I am, in the summer, the human equivalent of a slightly overcooked noodle.
This is especially true in a coastal city like Washington, D.C., where I live. The heat and humidity seep into my bones and I attain a semi-liquid state in which, despite my enthusiasm for hiking and kayaking and swimming and all those other good summer activities, I find myself craving exactly one thing every time I go outside: Air conditioning.
Air conditioners, for better or worse, have become our default solution for extreme heat. When concrete and steel construction replaced regional architecture around the world, air conditioners — where people could afford them — awkwardly, imperfectly filled the spaces left behind by missing local design and materials that would have otherwise helped cope with the weather. And as the world gets hotter, ACs are growing more and more popular: In India, where I mostly grew up without an AC, sales of ACs have skyrocketed over the past decade from three million units in 2013 to an expected 9.7 million this year.
But there is, of course, a catch. As vernacular architecture disappears, so too does vernacular knowledge; many of us, bowing to our cooling-machine gods, have forgotten how to deal with the heat.
Air conditioning has an odd side effect: It makes us dependent. In a 2021 study from Georgia Tech’s Urban Climate Lab, which modeled indoor heat across Atlanta, Phoenix, and Detroit during heat waves, researchers found that people without air conditioning would fare better during a blackout because they’d be more likely to take other measures to help deal with the heat. These are simple moves, like drinking more water and using curtains to keep their rooms dark and cool, whereas people with air conditioning might put too much faith in their appliances — and be entirely unprepared for those appliances to stop working.
“I think a combined blackout and heat wave is the most deadly climate risk we’re confronting right now,” said Brian Stone Jr., director of the Urban Climate Lab and a Professor in the School of City and Regional Planning at Georgia Tech. “A blackout situation really kind of inverts the traditional risk pyramid. If you don’t have air conditioning in your house, you probably have greater heat resilience. Those of us who have air conditioning whenever we want it are going to be more susceptible.”

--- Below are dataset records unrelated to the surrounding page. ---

-- ==== Sys2Proof/Proofs/FloatInstructions.lean ====
section
/-! SUPPORT. The register-format floating-point instructions: the numerics' operations against exact arithmetic on the
values of the data (spec R130, R132 to R139); statements O39 to O42. -/

namespace Sys2Proof.Machine

/-! ## The parts of a result -/

section parts

variable (v : Word) (sign : Bool)

theorem f32Sign_f32Negate : f32Sign (f32Negate v) = !f32Sign v := by
  rw [f32Sign, f32Negate, BitVec.msb_xor]
  exact Bool.xor_true _

theorem f32Magnitude_f32Negate : f32Magnitude (f32Negate v) = f32Magnitude v := by
  rw [f32Magnitude, f32Negate, BitVec.extractLsb'_xor, show BitVec.extractLsb' 0 31 (0x80000000 : Word) = 0#31 by decide,
    BitVec.xor_zero, f32Magnitude]

theorem f32IsNaN_f32Negate : f32IsNaN (f32Negate v) = f32IsNaN v := by
  rw [Bool.eq_iff_iff, f32IsNaN_iff, f32IsNaN_iff, f32Magnitude_f32Negate]

theorem f32IsInf_f32Negate : f32IsInf (f32Negate v) = f32IsInf v := by
  rw [Bool.eq_iff_iff, f32IsInf_iff, f32IsInf_iff, f32Magnitude_f32Negate]

theorem f32Value_f32Negate : f32Value (f32Negate v) = -f32Value v := by
  rw [f32Value, f32Value, f32Units_eq, f32Units_eq, f32Sign_f32Negate, f32Magnitude_f32Negate]
  cases f32Sign v <;> simp

theorem f32Sign_f32Inf : f32Sign (f32Inf sign) = sign := f32Sign_f32Pack sign _

theorem f32IsInf_f32Inf : f32IsInf (f32Inf sign) = true := f32IsInf_iff.mpr (f32Magnitude_f32Pack sign _)

theorem f32Sign_f32Zero : f32Sign (f32Zero sign) = sign := f32Sign_f32Pack sign _

theorem f32IsZero_f32Zero : f32IsZero (f32Zero sign) = true := f32IsZero_iff.mpr (f32Magnitude_f32Pack sign _)

end parts

/-- A zero is no infinity (R138). -/
theorem not_isInf_of_isZero {v : Word} (h : f32IsZero v = true) : ¬ f32IsInf v = true := by
  rw [f32IsInf_iff, f32IsZero_iff.mp h]
  decide

/-- The zeros are two (R135). -/
theorem f32IsZero_iff_eq {v : Word} : f32IsZero v = true ↔ v = 0 ∨ v = 0x80000000 := by
  refine ⟨fun h => ?_, ?_⟩
  · have hmag : f32Magnitude v = 0 := f32IsZero_iff.mp h
    cases hs : f32Sign v
    · exact .inl (eq_of_sign_of_magnitude hs hmag)
    · exact .inr (eq_of_sign_of_magnitude hs hmag)
  · rintro (rfl | rfl) <;> decide

/-! ## Sum, product and quotient -/

/-- A result that is a NaN where it is to be one. -/
theorem isNone_spec {invalid : Prop} {Q : Word → Prop} (h : invalid) :
    ((none : Option Word) = none ↔ invalid) ∧ ∀ w, none = some w → Q w :=
  ⟨iff_of_true rfl h, fun _ hw => nomatch hw⟩

/-- A result that is a datum where it is to be one, and the right one. -/
theorem isSome_spec {invalid : Prop} {Q : Word → Prop} {v : Word} (h : ¬ invalid) (hv : Q v) :
    (some v = none ↔ invalid) ∧ ∀ w, some v = some w → Q w :=
  ⟨iff_of_false (Option.some_ne_none v) h, fun _ hw => Option.some.inj hw ▸ hv⟩

section operations

variable (a b : Word)

theorem isSum_f32Add : IsSum (f32Add a b) a b (f32Sign b) (f32Value b) := by
  simp only [f32Add, Bool.or_eq_true, Bool.and_eq_true, bne_iff_ne]
  split_ifs with hnan hinfa hopposite hinfb hzero
  · exact isNone_spec (by tauto)
  · exact isNone_spec (by tauto)
  · exact isSome_spec (by tauto) ⟨fun _ => rfl, by simp [hinfa], by simp [hinfa]⟩
  · exact isSome_spec (by tauto) ⟨by simp [hinfa], fun _ _ => ⟨hinfb, rfl⟩, by simp [hinfb]⟩
  · exact isSome_spec (by tauto) ⟨by simp [hinfa], by simp [hinfb], fun _ _ =>
      ⟨fun h => absurd hzero h, fun _ => ⟨f32IsZero_f32Zero _, f32Sign_f32Zero _⟩⟩⟩
  · exact isSome_spec (by tauto) ⟨by simp [hinfa], by simp [hinfb], fun _ _ =>
      ⟨fun _ => isRounded_f32Round _ Nat.one_pos, fun h => absurd h hzero⟩⟩

/-- A difference is the sum with the second operand's sign changed (R133). -/
theorem isSum_f32Sub : IsSum (f32Sub a b) a b (!f32Sign b) (-f32Value b) := by
  have h := isSum_f32Add a (f32Negate b)
  rwa [IsSum, f32Sign_f32Negate, f32Value_f32Negate, f32IsNaN_f32Negate, f32IsInf_f32Negate] at h

theorem isProduct_f32Mul : IsProduct (f32Mul a b) a b := by
  have hzeroa := not_isInf_of_isZero (v := a)
  have hzerob := not_isInf_of_isZero (v := b)
  simp only [f32Mul, Bool.or_eq_true]
  split_ifs with hnan hinf hzero
  · exact isNone_spec (by tauto)
  · exact isNone_spec (by tauto)
  · exact isSome_spec (by tauto) ⟨f32Sign_f32Inf _, fun _ => f32IsInf_f32Inf _, fun ha hb => by simp [ha, hb] at hinf⟩
  · exact isSome_spec (by tauto) ⟨f32Sign_f32Pack _ _, fun h => absurd h hinf, fun _ _ =>
      isRounded_f32Round _ (by decide)⟩

theorem isQuotient_f32Div : IsQuotient (f32Div a b) a b := by
  have hzeroa := not_isInf_of_isZero (v := a)
  have hzerob := not_isInf_of_isZero (v := b)
  simp only [f32Div, Bool.or_eq_true]
  split_ifs with hnan hinfa hinfb hinfb hbzero hazero
  · exact isNone_spec (by tauto)
  · exact isNone_spec (by tauto)
  · exact isSome_spec (by tauto) ⟨f32Sign_f32Inf _, fun _ => f32IsInf_f32Inf _, fun h => absurd h hinfb,
      by simp [hinfa]⟩
  · exact isSome_spec (by tauto) ⟨f32Sign_f32Zero _, by tauto, fun _ => f32IsZero_f32Zero _, by simp [hinfb]⟩
  · exact isNone_spec (by tauto)
  · exact isSome_spec (by tauto) ⟨f32Sign_f32Inf _, fun _ => f32IsInf_f32Inf _, fun h => absurd h hinfb,
      by simp [hbzero]⟩
  · have hunits : 0 < f32Units b := Nat.pos_of_ne_zero fun h => hbzero (f32Units_eq_zero.mp h)
    exact isSome_spec (by tauto) ⟨f32Sign_f32Pack _ _, by tauto, fun h => absurd h hinfb, fun _ _ _ =>
      isRounded_f32Round _ hunits⟩

end operations

/-- Settles O39: each of the three writes the numerics' result, and that is the exact one, case by case. -/
theorem floatArithmeticWritesTheNumericsResult : Obligations.FloatArithmeticWritesTheNumericsResult := by
  refine ⟨fun s rs rt rd h => ?_, fun a b => ⟨isSum_f32Add a b, isSum_f32Sub a b, isProduct_f32Mul a b⟩⟩
  have hwrite {r : Option Word} := answersFloat_writeFloat rd s .default r
  exact ⟨⟨decode_registerWord_eq_ok fun _ _ _ => rfl, hwrite⟩, ⟨decode_registerWord_eq_ok fun _ _ _ => rfl, hwrite⟩,
    ⟨decode_registerWord_eq_ok fun _ _ _ => rfl, hwrite⟩⟩

/-- Settles O40: a divisor that is no zero gives the numerics' quotient, and the two zeros raise. -/
theorem floatDivideWritesTheQuotient : Obligations.FloatDivideWritesTheQuotient := by
  refine ⟨fun s rs rt rd => ⟨fun h => ?_, fun h => execFdiv_fault rfl h, f32IsZero_iff_eq⟩, isQuotient_f32Div⟩
  have hexec : exec (.fdiv rs rt rd) s = _ := execFdiv_quotient (.inr h)
  rw [hexec]
  exact answersFloat_writeFloat rd s .default _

Heat waves put extreme stress on power grids, and blackouts are increasingly common as summers get hotter. If more people buy more air conditioners without any work being done to shore up the grid (and, believe me, the grid badly needs shoring up), that extra stress could lead to quicker, more common grid failures. It’s unfortunately easy to imagine just how dangerous a grid failure can be: A major blackout during a heat wave would be the inverse of the Texas blackout during the winter of 2021, when hundreds of Texans died of hypothermia in their own homes.
For someone in a house without an air conditioner, a blackout during a heat wave probably wouldn’t affect the temperature inside much; someone who does have one, however, will inevitably find their house heating up beyond a point they were prepared for. As Rebecca Leber pointed out in Vox, early-season heat waves are dangerous because our bodies aren’t prepared for the heat. The sudden loss of air conditioning for someone used to it is dangerous for the same reason.
Our built environment, like a natural ecosystem, is the sum total of many pieces fitting together, and not all of them fit perfectly. Air conditioners are the perfect example: They aren’t universally good at cooling our buildings down, especially if those buildings weren’t built with air conditioning in mind — they often lack proper insulation, for example, which means cooled air will escape a room quickly. That means air conditioners will have to work harder to cool the air, which both further heats up the air outside and places more stress on the grid. When the built ecosystem fails, its human inhabitants inevitably suffer.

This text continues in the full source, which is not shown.